O Evangelho Segundo Cinéfilo

6 Comments:
Um dos únicos filmes que vi e revi recentemente. Estou a ficar fã da filmografia de Christopher Nolan. O destino de Batman não podia estar melhor entregue. Também acho ridícula a voz cavernosa do Batman. O Joker é um grande trunfo do filme, provoca reacções em cadeia, é o motor da acção, testa os valores e os limites das personagens. Se deres um pulinho no meu blogue lerás mais palavras de uma espectadora de cinema entusiasmada com o invulgar blockbuster que viu. Cumprimentos :-)
foste ver duas vezes ao cinema?
eu gostei do filme, mas tenho pena que ele se tenha ficado demasiado pelo policial e pouco pelo filme de aventuras. tirando o assalto que meteu o batpod, não houve nenhum momento de "filme de super-heróis". o bruce wayne é demasiado superficial e o duas caras tem uma transição demasiado rápida. para um filme tão longo, houve muita coisa que apenas ficou meh.
No geral gostei do filme (também já tinha gostado do primeiro) mas houve uma ou outra coisa que não percebi nem gostei. Uma delas foi o facto de a penthouse do Wayne ser considerada pela Rachel como o lugar mais seguro da cidade quando momentos antes vimos o Joker invadi-la. :S Também não ficou explicado o que aconteceu ao Joker depois da invasão. Vimos o Batman salvar a Rachel da queda. E depois? O Joker continuou a assustar os convidados, fugiu, foi expulso... o quê?
Realmente a mudança de voz do Batman é inexplicável. Como é que uma pessoa muda tanto de voz só por usar uma máscara (comparável àquilo que disseste, de o Duas Caras ficar cheio de força depois de ter sofrido as queimaduras)?? Além disso, quando ele fala com a máscara, dá a sensação de estar profundamente cansado e sem fôlego. Mas olha, a verdade é que gosto daquela voz, é misteriosa e sensual :D
Maggie
querida maggie,
há realmente diversas incongruências no filme, o que me leva a espantar-me como imensas pessoas podem considerá-lo perfeito, o melhor filme do ano ou das suas vidas.

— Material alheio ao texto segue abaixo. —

def objsDictionaryA : List ObjDef := [
  ⟨0x1000, 0, 0, .u 4, .const, false, .now, false, 0x20000⟩,
  ⟨0x1001, 0, 0, .u 1, .ro, false, .now, false, 0⟩,
  ⟨0x1003, 0, 0, .u 1, .rw, false, .now, false, 0⟩,
  ⟨0x1003, 1, 16, .u 4, .ro, false, .now, false, 0⟩,
  ⟨0x1008, 0, 0, .vis, .const, false, .now, false, 0⟩,
  ⟨0x1009, 0, 0, .vis, .const, false, .now, false, 0⟩,
  ⟨0x100A, 0, 0, .vis, .ro, false, .now, false, 0⟩,
  ⟨0x1010, 0, 0, .u 1, .const, false, .now, false, 3⟩,
  ⟨0x1010, 1, 3, .u 4, .rw, false, .now, false, 1⟩,
  ⟨0x1011, 0, 0, .u 1, .const, false, .now, false, 3⟩,
  ⟨0x1011, 1, 3, .u 4, .rw, false, .now, false, 1⟩,
  ⟨0x1017, 0, 0, .u 2, .rw, true, .now, false, 1000⟩,
  ⟨0x1018, 0, 0, .u 1, .const, false, .now, false, 4⟩,
  ⟨0x1018, 1, 1, .u 4, .const, false, .now, false, 2715⟩,
  ⟨0x1018, 2, 2, .u 4, .const, false, .now, false, 0⟩,
  ⟨0x1018, 3, 3, .u 4, .const, false, .now, false, 0⟩,
  ⟨0x1018, 4, 4, .u 4, .const, false, .now, false, 0⟩,
  ⟨0x1800, 1, 1, .u 4, .rwst, true, .now, false, 0⟩,
  ⟨0x1800, 2, 2, .u 1, .rwst, true, .now, false, 254⟩,
  ⟨0x1800, 3, 3, .u 2, .rwst, true, .now, false, 0⟩,
  ⟨0x1800, 5, 5, .u 2, .rwst, true, .now, false, 0⟩,
  ⟨0x1801, 1, 1, .u 4, .rwst, true, .now, false, 0⟩,
  ⟨0x1801, 2, 2, .u 1, .rwst, true, .now, false, 254⟩,
  ⟨0x1801, 3, 3, .u 2, .rwst, true, .now, false, 0⟩,
  ⟨0x1801, 5, 5, .u 2, .rwst, true, .now, false, 0⟩,
  ⟨0x1802, 1, 1, .u 4, .rwst, true, .now, false, 0⟩,
  ⟨0x1802, 2, 2, .u 1, .rwst, true, .now, false, 254⟩,
  ⟨0x1802, 3, 3, .u 2, .rwst, true, .now, false, 0⟩,
  ⟨0x1802, 5, 5, .u 2, .rwst, true, .now, false, 0⟩,
  ⟨0x1803, 1, 1, .u 4, .rwst, true, .now, false, 0⟩,
  ⟨0x1803, 2, 2, .u 1, .rwst, true, .now, false, 254⟩,
  ⟨0x1803, 3, 3, .u 2, .rwst, true, .now, false, 0⟩,
  ⟨0x1803, 5, 5, .u 2, .rwst, true, .now, false, 0⟩,
  ⟨0x1804, 1, 1, .u 4, .rwst, true, .now, false, 0⟩,
  ⟨0x1804, 2, 2, .u 1, .rwst, true, .now, false, 254⟩,
  ⟨0x1804, 3, 3, .u 2, .rwst, true, .now, false, 0⟩,
  ⟨0x1804, 5, 5, .u 2, .rwst, true, .now, false, 0⟩,
  ⟨0x1805, 1, 1, .u 4, .rwst, true, .now, false, 0⟩,
  ⟨0x1805, 2, 2, .u 1, .rwst, true, .now, false, 254⟩,
  ⟨0x1805, 3, 3, .u 2, .rwst, true, .now, false, 0⟩]

def objsDictionaryB : List ObjDef := [
  ⟨0x1805, 5, 5, .u 2, .rwst, true, .now, false, 0⟩,
  ⟨0x1806, 1, 1, .u 4, .rwst, true, .now, false, 0⟩,
  ⟨0x1806, 2, 2, .u 1, .rwst, true, .now, false, 254⟩,
  ⟨0x1806, 3, 3, .u 2, .rwst, true, .now, false, 0⟩,
  ⟨0x1806, 5, 5, .u 2, .rwst, true, .now, false, 0⟩,
  ⟨0x1807, 1, 1, .u 4, .rwst, true, .now, false, 0⟩,
  ⟨0x1807, 2, 2, .u 1, .rwst, true, .now, false, 254⟩,
  ⟨0x1807, 3, 3, .u 2, .rwst, true, .now, false, 0⟩,
  ⟨0x1807, 5, 5, .u 2, .rwst, true, .now, false, 0⟩,
  ⟨0x1A00, 0, 0, .u 1, .rwst, true, .now, false, 0⟩,
  ⟨0x1A00, 1, 16, .u 4, .rwst, true, .now, false, 0⟩,
  ⟨0x1A01, 0, 0, .u 1, .rwst, true, .now, false, 0⟩,
  ⟨0x1A01, 1, 16, .u 4, .rwst, true, .now, false, 0⟩,
  ⟨0x1A02, 0, 0, .u 1, .rwst, true, .now, false, 0⟩,
  ⟨0x1A02, 1, 16, .u 4, .rwst, true, .now, false, 0⟩,
  ⟨0x1A03, 0, 0, .u 1, .rwst, true, .now, false, 0⟩,
  ⟨0x1A03, 1, 16, .u 4, .rwst, true, .now, false, 0⟩,
  ⟨0x1A04, 0, 0, .u 1, .rwst, true, .now, false, 0⟩,
  ⟨0x1A04, 1, 16, .u 4, .rwst, true, .now, false, 0⟩,
  ⟨0x1A05, 0, 0, .u 1, .rwst, true, .now, false, 0⟩,
  ⟨0x1A05, 1, 16, .u 4, .rwst, true, .now, false, 0⟩,
  ⟨0x1A06, 0, 0, .u 1, .rwst, true, .now, false, 0⟩,
  ⟨0x1A06, 1, 16, .u 4, .rwst, true, .now, false, 0⟩,
  ⟨0x1A07, 0, 0, .u 1, .rwst, true, .now, false, 0⟩,
  ⟨0x1A07, 1, 16, .u 4, .rwst, true, .now, false, 0⟩,
  ⟨0x2010, 0, 0, .u 1, .const, false, .now, false, 2⟩,
  ⟨0x2010, 1, 1, .u 4, .wo, false, .now, false, 0⟩,
  ⟨0x2010, 2, 2, .oct 12, .wo, false, .now, false, 0⟩,
  ⟨0x2011, 0, 0, .u 1, .const, false, .now, false, 6⟩,
  ⟨0x2011, 1, 1, .u 4, .ro, false, .now, false, 0⟩,
  ⟨0x2011, 2, 2, .u 4, .ro, false, .now, false, 0⟩,
  ⟨0x2011, 3, 3, .u 4, .ro, false, .now, false, 0⟩,
  ⟨0x2011, 4, 4, .u 4, .ro, false, .now, false, 0⟩,
  ⟨0x2011, 5, 5, .u 4, .ro, false, .now, false, 0⟩,
  ⟨0x2011, 6, 6, .u 8, .ro, false, .now, false, 0⟩,
  ⟨0x2012, 0, 0, .u 1, .const, false, .now, false, 7⟩,
  ⟨0x2012, 1, 1, .u 4, .ro, false, .now, false, 1⟩,
  ⟨0x2012, 2, 2, .u 2, .ro, false, .now, false, 0⟩,
  ⟨0x2012, 3, 3, .dom, .ro, false, .now, false, 0⟩,
  ⟨0x2012, 4, 4, .u 4, .wo, false, .now, false, 0⟩]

christopher nolan foi uma boa escolha para transformar o homem-morcego numa espécie de policial negro, mas falha completamente em fazer dele um super-herói. para isso, Procurado é o filme ideal deste verão.
a voz do batman é ridícula, especialmente porque teria sido facilmente dobrada ou aperfeiçoada durante a montagem, como, por exemplo, foi feito no modesto filme Let The Right One In, um filme sueco com uma vampira de 12 anos que teve a criancice da voz dobrada para que fosse menos feminina.
então achas sensual uma voz cansada e sem fôlego? é uma pena que a última coisa que um homem quer fazer depois do sexo seja conversar :D
"Faz falta mais acção" ?
Não estou a ver onde..
A sequência do tunel, do interrogatoria, da prisao, do hospital,do arranha céus no final e a propria cena inicial?
Querias mais acção do que isto?..
Cumos
Tirando a perseguição de mota, mais nenhuma cena de acção fica na memória. o resto é funcional. uma cena de acção tem de ter planeamento, espectacularidade e uma duração mínima.
a acção que batman teve a oferecer, tirando a mencionada, é nil.